The proposed new building will be constructed next to Carlisle House on Carlisle Road which used to house shirt factory workers.
Derelict outbuildings that were once part of the factory would be demolished as part of the new plans.
If approved, the complex will incorporate 36 apartments and business space in buildings along Hawkin Street and Fountain Street.
It would also include change of use of existing floor space and alterations to shop front to provide pedestrian access off Carlisle Road.
(Image: Buildings backing on to Hawkin Street will be demolished. Carlisle Road and Foyleside in the distance.)
The applicant AP Properties Limited recently submitted the plans for construction of the mixed-use development on the site to Derry City & Strabane District Council.
They include a listed building consent application and a demolition planning application.
Construction Information Services (CIS) based in Banbridge and Dublin shared additional details this week.
CIS estimates that the development will cost £5,067,037 – that calculation is based on a floor area of 1,324 metres squared in office space and a further 2,700 square metres in apartment accommodation.
However, a CIS spokesperson believes the overall cost is likely to exceed £5m once complete.
The apartments will offer 23 three-person, two-bedroom units and 13 two-person, one-bedroom units.
A pre planning application notice last year had detailed 74 apartments and no office accommodation.
Derry was, for years, built upon the textile trade with factories dominating the cityscape.
A female workforce powered much of the industrial development in the city and produced some of the finest shirts in the world.
The Welch Margetson shirt factory was a substantial red brick building that was erected in 1872.
It was designed by an architect by the name of J G Ferguson who also designed Tillie & Henderson’s factory and was built by A. Mc Elwee of Derry, according to online records.

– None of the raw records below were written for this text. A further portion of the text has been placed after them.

-- ==== Sys2Proof/Machine/Forward.lean ====
section
/-! DEFINITION. Forward transform and quantization (40_forward.md): the kernels and FTQ4, FHQ4, FHQ2. -/

namespace Sys2Proof.Machine

/-- The dead-zone quantizer `Q(x, sc, th, qb, rd)` (40_forward.md R140). -/
def quant (x : Int) (sc th qb rd : Nat) : Int :=
  if x.natAbs < th then 0 else sign x * (((x.natAbs * sc + rd) >>> qb : Nat) : Int)

/-- The forward butterfly on a row or a column (40_forward.md R143). -/
def ftButterfly (v : Quad Int) : Quad Int :=
  let x0 := v.q0 + v.q3
  let x1 := v.q1 + v.q2
  let x2 := v.q1 - v.q2
  let x3 := v.q0 - v.q3
  ⟨x0 + x1, 2 * x3 + x2, x0 - x1, x3 - 2 * x2⟩

/-- `FT4(X)`: rows, then columns (40_forward.md R143). -/
def ft4 (x : Mat Int) : Mat Int := transpose (quadMap ftButterfly (transpose (quadMap ftButterfly x)))

/-- The Hadamard butterfly on a row or a column (40_forward.md R145). -/
def hdButterfly (v : Quad Int) : Quad Int :=
  let x0 := v.q0 + v.q3
  let x1 := v.q1 + v.q2
  let x2 := v.q1 - v.q2
  let x3 := v.q0 - v.q3
  ⟨x0 + x1, x3 + x2, x0 - x1, x3 - x2⟩

/-- `H4(C)`: rows, then columns (40_forward.md R145). -/
def h4 (c : Mat Int) : Mat Int := transpose (quadMap hdButterfly (transpose (quadMap hdButterfly c)))

/-- `H2(c0, c1, c2, c3)` in raster order (40_forward.md R146). -/
def h2 (c : Quad Int) : Quad Int :=
  ⟨c.q0 + c.q1 + c.q2 + c.q3, c.q0 - c.q1 + c.q2 - c.q3, c.q0 + c.q1 - c.q2 - c.q3, c.q0 - c.q1 - c.q2 + c.q3⟩

/-- One residual, source minus prediction (40_forward.md R142). -/
def residualAt (p : Plane) (n : Nat) (s : State) (k : Nat) : Except Stop Int :=
  match srcSample p n (k / 4) (k % 4) s with
  | .error e => .error e
  | .ok a =>
    match predSample p n (k / 4) (k % 4) s with
    | .error e => .error e
    | .ok b => .ok ((a : Int) - (b : Int))

/-- The residual of a sub-block in raster order (40_forward.md R142). -/
def residual (p : Plane) (n : Nat) (s : State) : Except Stop (List Int) := readAll (residualAt p n s) raster

/-- A coefficient quantized with entry `k` of the plane's tables and cut to 16 bits (40_forward.md R150, R155). -/
def quantAt (p : Plane) (k qb rd : Nat) (x : Int) (s : State) : Except Stop Int :=
  match table tableScale p k s with
  | .error e => .error e
  | .ok sc =>
    match table tableThresh p k s with
    | .error e => .error e
    | .ok th => .ok (trunc16 (quant x sc th qb rd))

/-- Level `k` of FTQ4 from the transformed block; with DCX the level at position 0 is 0 (40_forward.md R150). -/
def ftLevel (p : Plane) (dcx : Bool) (w : Mat Int) (s : State) (k : Nat) : Except Stop Int :=
  if dcx && k == 0 then .ok 0 else quantAt p k (qbits p s) (roundOff p s) (matAt w k) s

/-- The steps of FTQ4 (40_forward.md R150). -/
def ftq4 (p : Plane) (n : Nat) (dcx : Bool) (s : State) : Except Stop State :=
  match residual p n s with
  | .error e => .error e
  | .ok res =>
    let w := ft4 (matOfList res)
    match readAll (ftLevel p dcx w s) raster with
    | .error e => .error e
    | .ok levels =>
      let s := if dcx then s.putSigned (dcsaveAddr p n) [trunc16 (matAt w 0)] else s
      .ok ((s.putSigned (coefAddr p n 0) levels).putNnz p n (countNonzero levels))

/-- Level `k` of FHQ4: the Hadamard sum halved with floor, then quantized with one extra bit and entry 0 of the
tables (40_forward.md R155). -/
def fhq4Level (o : Mat Int) (s : State) (k : Nat) : Except Stop Int :=
  quantAt .y 0 (qbits .y s + 1) (2 * roundOff .y s) (shr (matAt o k) 1) s

/-- The steps of FHQ4 (40_forward.md R155). -/
def fhq4 (s : State) : Except Stop State :=
  match readAll (fun n => dcsave .y n s) raster with
  | .error e => .error e
  | .ok dcs =>
    match readAll (fhq4Level (h4 (matOfList dcs)) s) raster with
    | .error e => .error e
    | .ok levels => .ok ((s.putSigned (dccoefAddr .y 0) levels).putNnzdc .y (countNonzero levels))

/-- Four consecutive values as a group of four; 0 where the list is short. -/
def quadOfList (l : List Int) : Quad Int := ⟨l.getD 0 0, l.getD 1 0, l.getD 2 0, l.getD 3 0⟩

/-- Level `k` of FHQ2: no halving (40_forward.md R160). -/
def fhq2Level (p : Plane) (f : Quad Int) (s : State) (k : Nat) : Except Stop Int :=
  quantAt p 0 (qbits p s + 1) (2 * roundOff p s) (quadAt f k) s

/-- The steps of FHQ2 (40_forward.md R160). -/
def fhq2 (p : Plane) (s : State) : Except Stop State :=
  match readAll (fun n => dcsave p n s) [0, 1, 2, 3] with
  | .error e => .error e
  | .ok dcs =>
    match readAll (fhq2Level p (h2 (quadOfList dcs)) s) [0, 1, 2, 3] with
    | .error e => .error e
    | .ok levels => .ok ((s.putSigned (dccoefAddr p 0) levels).putNnzdc p (countNonzero levels))

/-- FTQ4 (40_forward.md R150). -/
def execFtq4 (p : Plane) (n : Fin 16) (dcx : Bool) (s : State) : Host.Outcome State Fault Refusal :=
  command (.ftq4 p n dcx) (ftq4 p n.val dcx) s

/-- FHQ4 (40_forward.md R155). -/
def execFhq4 (s : State) : Host.Outcome State Fault Refusal := command .fhq4 fhq4 s

/-- FHQ2 (40_forward.md R160). -/
def execFhq2 (p : Plane) (s : State) : Host.Outcome State Fault Refusal := command (.fhq2 p) (fhq2 p) s

end Sys2Proof.Machine
end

The Culture Northern Ireland website, run from the Nerve Centre in Derry, says the firm of Welch Margetson, founded in London in 1824, was by the 1840s looking for new sources of supply, due to growing demand for shirts in Britain.
The success of William Scott, who laid the foundations for the shirt factory industry in Derry, led Margetson to choose the city.
In 1847 they opened a warehouse in the Waterside. In this warehouse their shirts were cut and then supplied to workers to be made up at home.
In 1850 the firm moved to Foyle Street, where they continued to rely on the outworker system of shirt production.
“They adopted the factory system of work when, in 1876, they moved into larger premises, with a frontage of 210 feet, on Carlisle Road.
“Through its London warehouse, Welch Margetson distributed shirts all over the world.
“Their factory on Carlisle Road employed a workforce of 1,000, while work sent to outworkers gave constant employment to 3,000 girls in their homes,” said a spokesperson for Culture NI.